The idea behind this algorithm is that we “regret” choosing to execute vertex $v$ on a particular protocol $P$ at time $t$ when some descendant $v’$ of $v$ is on protocol $P$, but has a dependency $d$ which is on a different protocol $P_d$ and was ready at time $t$ — that is, we could have chosen to execute $d$ at time $t$. By choosing $v$ at time $t$, we are forced to pause execution on protocol $P$ and switch to $P_d$ to evaluate $d$ before returning to $P$ to execute $v’$. To minimize this “regret”, when we have a choice of which protocol to choose next, we try to choose one which will resolve the greatest number of dependencies on other protocols.

Reordering performs a topological sort of the nodes; the main portion of the algorithm is the heuristic to determine which is the next node to process (FetchNext).

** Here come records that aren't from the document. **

-- ==== Sys2Proof/Machine/RunParts.lean ====
section
/-! DEFINITION. The meanings of the commands on partitions, quotas and the twin engines (13_partitions_and_twin_engines.md). -/

namespace Sys2Proof.Machine

/-- ENABLE (R285). -/
def execEnable (s : State) : Host.Outcome State Fault Refusal := .next (s.onPage 0 State.enablePart)
/-- DISABLE (R285, R286). -/
def execDisable (s : State) : Host.Outcome State Fault Refusal := .next (s.onPage 0 State.disablePart)
/-- DISABLE_COMPLETE (R286). -/
def execDisableComplete (p : Fn) (s : State) : Host.Outcome State Fault Refusal := .next (s.within fun s => s.disableDone p.toNat)
/-- QUOTA_WRITE (R292). -/
def execQuotaWrite (q : Quota) (v : Word) (s : State) : Host.Outcome State Fault Refusal := .next (s.onPage 0 fun s => s.writeQuota q v)
/-- PRT_DRAIN_EXPIRED (R292). -/
def execPrtDrainExpired (p : Fn) (d : Drained) (s : State) : Host.Outcome State Fault Refusal :=
  .next (s.arrives fun s => s.drainEnds p.toNat d)
/-- FAILURE_DECLARED (R296, R297). -/
def execFailureDeclared (e : Engine) (s : State) : Host.Outcome State Fault Refusal := .next (s.arrives fun s => s.declareFailed e)
/-- QUIESCE_DONE (R298). -/
def execQuiesceDone (s : State) : Host.Outcome State Fault Refusal := .next (s.within State.quiesceDone)
/-- QUIESCE_LIMIT_EXPIRED (R298). -/
def execQuiesceLimitExpired (s : State) : Host.Outcome State Fault Refusal := .next (s.arrives State.quiesceExpired)
/-- CHANNEL_ADOPT (R299). -/
def execChannelAdopt (s : State) : Host.Outcome State Fault Refusal := .next (s.within State.adoptNext)
/-- SOLO_A (R300). -/
def execSoloA (s : State) : Host.Outcome State Fault Refusal := .next (s.onPage 0 fun s => s.writeSolo .A)
/-- SOLO_B (R300). -/
def execSoloB (s : State) : Host.Outcome State Fault Refusal := .next (s.onPage 0 fun s => s.writeSolo .B)
/-- SHARED (R300). -/
def execShared (s : State) : Host.Outcome State Fault Refusal := .next (s.onPage 0 State.writeShared)
/-- ENGINE_WITHDRAWN (R300). -/
def execEngineWithdrawn (s : State) : Host.Outcome State Fault Refusal := .next (s.arrives State.withdrawn)
/-- RESET_A (R301). -/
def execResetA (s : State) : Host.Outcome State Fault Refusal := .next (s.onPage 0 fun s => s.resetEngine .A)
/-- RESET_B (R301). -/
def execResetB (s : State) : Host.Outcome State Fault Refusal := .next (s.onPage 0 fun s => s.resetEngine .B)
/-- ENGINE_READY (R301). -/
def execEngineReady (e : Engine) (ok : Bool) (s : State) : Host.Outcome State Fault Refusal :=
  .next (s.within fun s => s.engineReady e ok)
/-- TWIN_PORT_ERROR (R304). -/
def execTwinPortError (_e : Engine) (s : State) : Host.Outcome State Fault Refusal := .next (s.within State.twinError)

end Sys2Proof.Machine
end

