-- ==== Sys2Proof/Machine/Ddt.lean ====
section
/-! DEFINITION. The Device Description Table (14_host_link_endpoint.md R315 to R317): the X9's, with the 21 blocks of
21_register_pages.md R416 and no block a licensee adds (DESIGN CHOICE, log entry 11). -/

namespace Sys2Proof.Machine

/-- The block codes with registers in VF views (21 R416). -/
def vfBlocks : List Nat := [0x02, 0x03, 0x05, 0x06, 0x07, 0x08, 0x0A, 0x0C, 0x0D, 0x0E, 0x0F, 0x12, 0x13]

/-- The page entries (R316): block code, instance 0, BAR0 page, VF_VIEW, version 0x01. -/
def ddtPages : List Word :=
  (List.range 21).map fun c => place c 0 ||| place (0x20 + c) 16 ||| place (flag (vfBlocks.contains c)) 32 ||| place 0x01 40

/-- The X9's value of each key, from key 0x0001 on (R317). -/
def ddtValues : List Nat :=
  [4000000, 16384, 64, 24, 2, 32, 4, 524288, 16384, 128, 1024, 768, 256, 2097152, 16777216, 16777216, 16777216, 65536, 131072,
   65536, 512] ++ [16384, 65536, 4096, 8192, 192, 64, 2048, 412316860416, 8, 268435456, 64, 4, 12]

/-- The parameter entries (R317): key and value. -/
def ddtParams : List Word :=
  (List.range ddtValues.length).map fun k => place (k + 1) 0 ||| BitVec.ofNat 64 (ddtValues.getD k 0 <<< 16)

/-- PAGE_OFF: behind the header, where the integrator puts the page table (R315; log entry 11). -/
def ddtPageOff : Nat := 0x30 + 8 * (Config.ddtGap 0 % 1024)

/-- PARAM_OFF: behind the page table. -/
def ddtParamOff : Nat := ddtPageOff + 8 * ddtPages.length + 8 * (Config.ddtGap 1 % 1024)

/-- LENGTH: the bytes in use. -/
def ddtLength : Nat := ddtParamOff + 8 * ddtParams.length

/-- The 8-byte word at an offset from 0x20 on: the tables' places, FORMATS and the stack bits, the tables. -/
def ddtBody (off : Nat) : Word :=
  if off = 0x20 then
    place ddtPageOff 0 ||| place ddtPages.length 16 ||| place ddtParamOff 32 ||| place ddtParams.length 48
  else if off = 0x28 then 0x3FF ||| place Config.stackLsb 32 ||| place Config.stackBits 40
  else if ddtPageOff ≤ off ∧ off < ddtPageOff + 8 * ddtPages.length then ddtPages.getD ((off - ddtPageOff) / 8) 0
  else if ddtParamOff ≤ off ∧ off < ddtLength then ddtParams.getD ((off - ddtParamOff) / 8) 0
  else Config.ddtWord (off / 8)

/-- CRC: the CRC-32C of bytes 0x20 to LENGTH − 1 (R315). -/
def ddtCrc : BitVec 32 :=
  crc32c ((List.range ((ddtLength - 0x20) / 8)).map fun k => leBytes (ddtBody (0x20 + 8 * k)).toNat 8).flatten

/-- The Device Description Table (R315): ID, SIGNATURE and FORMAT with HUB_REVISION, LENGTH with CRC, and what follows; the word at 0x18 holds
no field. -/
def ddt (off : Nat) : Word :=
  match off with
  | 0x00 => 0x10000
  | 0x08 => 0x0000000134584847 ||| (Config.ddtWord 1 &&& 0xFFFF000000000000)
  | 0x10 => place ddtLength 0 ||| place ddtCrc.toNat 32
  | 0x18 => 0
  | _ => ddtBody off

end Sys2Proof.Machine
end

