-- ==== Sys2Proof/Certificates/Slice0/Obligations.lean ====
section
/-! DEFINITION. The statements about Gytas HX4 put to the provers. Each says what commands do from the states its premises name; the
premises speak of the state and the operands alone. -/

open Sys2Proof Sys2Proof.Machine

/-! ## The block as a whole -/

/-- A step with a command at the front of the queue is that command's meaning on the state with the queue's rest. -/
def Obligations.StepRunsFront : Prop :=
  ∀ (c : Instr) (rest : List Instr) (s : State), s.pending = c :: rest → step s = exec c { s with pending := rest }

/-- With an empty queue a step passes one hub cycle (the model's choice, log entry 18): GLB_TIME rises by 1, and while the hub is on,
ACTIVE_CYCLES and STALL_CYCLES of each page whose counters run rise, saturating, when the page is active or stalled (log entry 34), and the
page notes what it counted in that hub cycle (R421); the other counters of every page, every part of the state but GLB's counters and
CHT_REC_STALL, and the ports stay. -/
def Obligations.IdleStepIsOneCycle : Prop :=
  ∀ s : State, s.pending = [] → ∃ t, step s = .next t ∧ t.glb.time = s.glb.time + 1 ∧ t.pending = [] ∧ t.out = s.out ∧
    (∀ pg, t.page pg =
      if s.on && decide (pg < 21) && s.counting pg then
        { s.page pg with
          active := if s.activePage pg then satInc (s.page pg).active else (s.page pg).active
          stall := if s.stalledPage pg then satInc (s.page pg).stall else (s.page pg).stall
          nowAt := if s.activePage pg || s.stalledPage pg then s.glb.time else (s.page pg).nowAt
          now := (t.page pg).now }
      else s.page pg) ∧
    (∀ pg v, t.sticky pg v = s.sticky pg v) ∧ t.glb.fatal = s.glb.fatal ∧ t.glb.ready = s.glb.ready ∧
    t.cht = { s.cht with view := t.cht.view } ∧ ∀ r, r ∈ [Region.glb, .cht] ∨ s.kept t r

/-- Every command answers a next state from every state, and leaves the commands behind it in the queue as they are. -/
def Obligations.EveryCommandCompletes : Prop :=
  ∀ (c : Instr) (s : State), ∃ t, exec c s = .next t ∧ t.pending = s.pending

/-- While hub_ready is low, and in D3cold, every command but COLD_RESET, HUB_READY, PERST of link 0 and WAKE_REQ leaves the state as it
is (R331, R400, R401). -/
def Obligations.NothingActsWhileNotReady : Prop :=
  ∀ (c : Instr) (s : State), s.on = false → c ≠ .coldReset → c ≠ .hubReady → c ≠ .perst 0 → (∀ w, c ≠ .wakeReq w) →
    exec c s = .next s

/-- Whatever command runs, GLB_TIME stays, or the command is COLD_RESET, PERST of link 0 or the HUB_READY that ends D3cold and GLB_TIME
is 0 (R401, R423: a warm reset and a PF FLR keep it). -/
def Obligations.TimeIsKept : Prop :=
  ∀ (c : Instr) (s t : State), exec c s = .next t →
    t.glb.time = s.glb.time ∨ (t.glb.time = 0 ∧ (c = .coldReset ∨ c = .perst 0 ∨ (c = .hubReady ∧ s.pwr.d3cold = true)))

/-- A step from a state whose tables are in canonical form answers such a state: equal contents stay equal data. -/
def Obligations.StepKeepsForm : Prop :=
  ∀ s t : State, s.wf = true → step s = .next t → t.wf = true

If we are currently on a certain protocol (lines 1-3), then we will complete any nodes that are ready on that protocol. If there are no nodes left, we choose the next protocol by determining which protocol will “free up” the most dependencies. Lines 5-8 find all the reachable nodes for each node in ready. Lines 9-12 compute protocols of all nodes that will be resolved if we process a certain protocol. Line 13 then selects the protocol which will resolve the greatest number of dependencies.

This is still a work in progress. We have an idea for a better heuristic which may even produce provably optimum solutions.

Evaluation

To rigorously evaluate our re-ordering heuristic, we made a mock-up of this problem at this Github Repo.

This Python code generates a random DAG and assigns a random protocol to each node. The code finds the optimal solution by brute-forcing every topological ordering of the nodes and finding the minimum number of protocol changes required; the limitation of these tests is that they are not very scalable and we could only realistically test on small DAG’s. We then compare this result to our heuristic and find the following “correctness” distribution:

error_histogram

Here, the error is defined by the number of swaps computed by our algorithm compared to the optimal solution. p is defined to be the probability of a DAG edge existing.

From these results, we see that our heuristic gives an optimal solution for nearly 90% of the randomly generated graphs. We also estimate that the smallest approximation factor that describes our algorithm is ɑ=2, where our algorithm gives twice as many swaps as the optimal solution (number is obtained by a small adversarial example).

We also computed how the average percent error is affected by the connectivity of the DAG:

error_vs_p

These results seem to make sense; sparse graphs are rather uncomplicated and most solutions will already be optimal, and highly-connected graphs have a smaller space of possible topological sorts. It would be interesting to perform a more rigorous analysis of the algorithm to explain the empirical results.

We also tested our implementation on handwritten programs in the pre-circuit language, both based on existing benchmarks for cryptographic compilers and programs which mix multiple protocols in suboptimal orders. For each example, maximally large groupings were constructed.

An important task for future work is to test on more representative benchmarks. Existing benchmarks are small and do not use more than two cryptographic protocols, since most standard benchmarks are for cryptographic compilers which only support one protocol. However, these small programs make it difficult to demonstrate benefits of optimizations such as reordering.